## Your task
Your answer should be every line with the word "setpOsn", copied from the data below.

[Data Boundary: Start]

/-- `REND.ENV` from Attack (R174, R175, R176, R179). -/
def Obligations.RendEnvAttack : Prop :=
  ∀ s : State, s.env.init = true → s.env.st = .attack →
    ∃ (n : Nat → F64) (drawn : Nat), AllNaN n ∧
      let m := F64.sqrt (n 0) s.env.cnt
      let o := (F64.add (n 3) s.env.seg (F64.mul (n 2) (F64.sub (n 1) cVmax s.env.seg) m)).flush
      let cnt := (F64.add (n 4) s.env.cnt s.env.dlt).flush
      let rel := (F64.div (n 6) fOne (F64.mul (n 5) s.env.rel s.env.sr)).flush
      let thr := F64.sub (n 5) cPeak cEps
      let dec := (F64.div (n 7) fOne (F64.mul (n 6) s.env.dec s.env.sr)).flush
      thr = f64 0x401FFFFD60E94EE4 ∧ exec .rendEnv s = .next { s with
        env := (if s.env.gate then
             if F64.ge o thr then
               { s.env with out := o, st := .decay, dlt := dec, cnt := fZero }
             else { s.env with out := o, cnt := cnt }
           else { s.env with out := o, st := .release, dlt := rel, cnt := fZero, seg := o })
        flt :=
          s.flt ||| nfAny [cnt, o] ||| (if s.env.gate then if F64.ge o thr then nfAny [dec] else 0 else nfAny [rel])
        draws := s.draws.set .env drawn, responses := ⟨.ok, [bits64 o]⟩ :: s.responses }

/-- `REND.ENV` from Decay (R174, R175, R176, R180). -/
def Obligations.RendEnvDecay : Prop :=
  ∀ s : State, s.env.init = true → s.env.st = .decay →
    ∃ (n : Nat → F64) (drawn : Nat), AllNaN n ∧
      let m := F64.mul (n 0) s.env.cnt s.env.cnt
      let hi := F64.mul (n 1) s.env.sus cPeak
      let o := (F64.add (n 4) cPeak (F64.mul (n 3) (F64.sub (n 2) hi cPeak) m)).flush
      let cnt := (F64.add (n 5) s.env.cnt s.env.dlt).flush
      let rel := (F64.div (n 7) fOne (F64.mul (n 6) s.env.rel s.env.sr)).flush
      let thr := F64.add (n 7) (F64.mul (n 6) s.env.sus cPeak) cEps
      exec .rendEnv s = .next { s with
        env := (if s.env.gate then
             if F64.le o thr then
               { s.env with out := o, cnt := cnt, st := .sustain }
             else { s.env with out := o, cnt := cnt }
           else { s.env with out := o, st := .release, dlt := rel, cnt := fZero, seg := o })
        flt := s.flt ||| nfAny [cnt, o] ||| (if s.env.gate then 0 else nfAny [rel]), draws := s.draws.set .env drawn
        responses := ⟨.ok, [bits64 o]⟩ :: s.responses }

/-- `REND.ENV` from Release (R174, R175, R176, R182). -/
def Obligations.RendEnvRelease : Prop :=
  ∀ s : State, s.env.init = true → s.env.st = .release →
    ∃ (n : Nat → F64) (drawn : Nat), AllNaN n ∧
      let m := F64.mul (n 0) s.env.cnt s.env.cnt
      let o := (F64.add (n 3) s.env.seg (F64.mul (n 2) (F64.sub (n 1) fZero s.env.seg) m)).flush
      let cnt := (F64.add (n 4) s.env.cnt s.env.dlt).flush
      let att := (F64.div (n 7) fOne (F64.mul (n 6) (F64.mul (n 5) cAtkf s.env.att) s.env.sr)).flush
      let thr := F64.add (n 5) fZero cEps
      thr = cEps ∧ exec .rendEnv s = .next { s with
        env := (if s.env.gate then
             { s.env with out := o, st := .attack, dlt := att, cnt := fZero, seg := o }
           else if F64.le o thr then
             { s.env with out := o, cnt := cnt, st := .idle }
           else { s.env with out := o, cnt := cnt })
        flt := s.flt ||| nfAny [cnt, o] ||| (if s.env.gate then nfAny [att] else 0), draws := s.draws.set .env drawn
        responses := ⟨.ok, [bits64 o]⟩ :: s.responses }

/-- `RESET.OSN sr`, `SETP.OSN freq, pw, phs` and `RETRIG.OSN` (R191, R192, R193). -/
def Obligations.OsnResetParametersAndRetrigger : Prop :=
  ∀ (sr freq pw phs : F64) (s : State),
    (∃ (n : Nat → F64) (drawn : Nat), AllNaN n ∧
       let inc := F64.div (n 0) s.osn.freq sr
       let t := F64.add (n 1) s.osn.phs fHalf
       let tph := (if F64.ge t fOne then F64.sub (n 2) t fOne else t).flush
       exec (.resetOsn sr) s = .next { s with
         osn := { s.osn with sr := sr, inc := inc, ph := s.osn.phs.flush, tph := tph, init := true }
         flt := s.flt ||| nfAny [s.osn.phs, tph], draws := s.draws.set .osn drawn
         responses := ⟨.ok, []⟩ :: s.responses }) ∧
    (s.osn.init = false → exec (.setpOsn freq pw phs) s = .next { s with
       osn := { s.osn with freq := freq, pw := pw, phs := phs }, responses := ⟨.ok, []⟩ :: s.responses }) ∧
    (s.osn.init = true → ∃ (n : Nat → F64) (drawn : Nat), AllNaN n ∧
       let inc := F64.div (n 0) freq s.osn.sr
       exec (.setpOsn freq pw phs) s = .next { s with
         osn := { s.osn with freq := freq, pw := pw, phs := phs, inc := inc }, draws := s.draws.set .osn drawn
         responses := ⟨.ok, []⟩ :: s.responses }) ∧
    (s.osn.init = true → ∃ (n : Nat → F64) (drawn : Nat), AllNaN n ∧
       let t := F64.add (n 0) s.osn.phs fHalf
       let tph := (if F64.ge t fOne then F64.sub (n 1) t fOne else t).flush
       exec .retrigOsn s = .next { s with
         osn := { s.osn with ph := s.osn.phs.flush, tph := tph }, flt := s.flt ||| nfAny [s.osn.phs, tph]
         draws := s.draws.set .osn drawn, responses := ⟨.ok, []⟩ :: s.responses })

[Data Boundary: End]

## Reply to the exercise
    (s.osn.init = false → exec (.setpOsn freq pw phs) s = .next { s with
       exec (.setpOsn freq pw phs) s = .next { s with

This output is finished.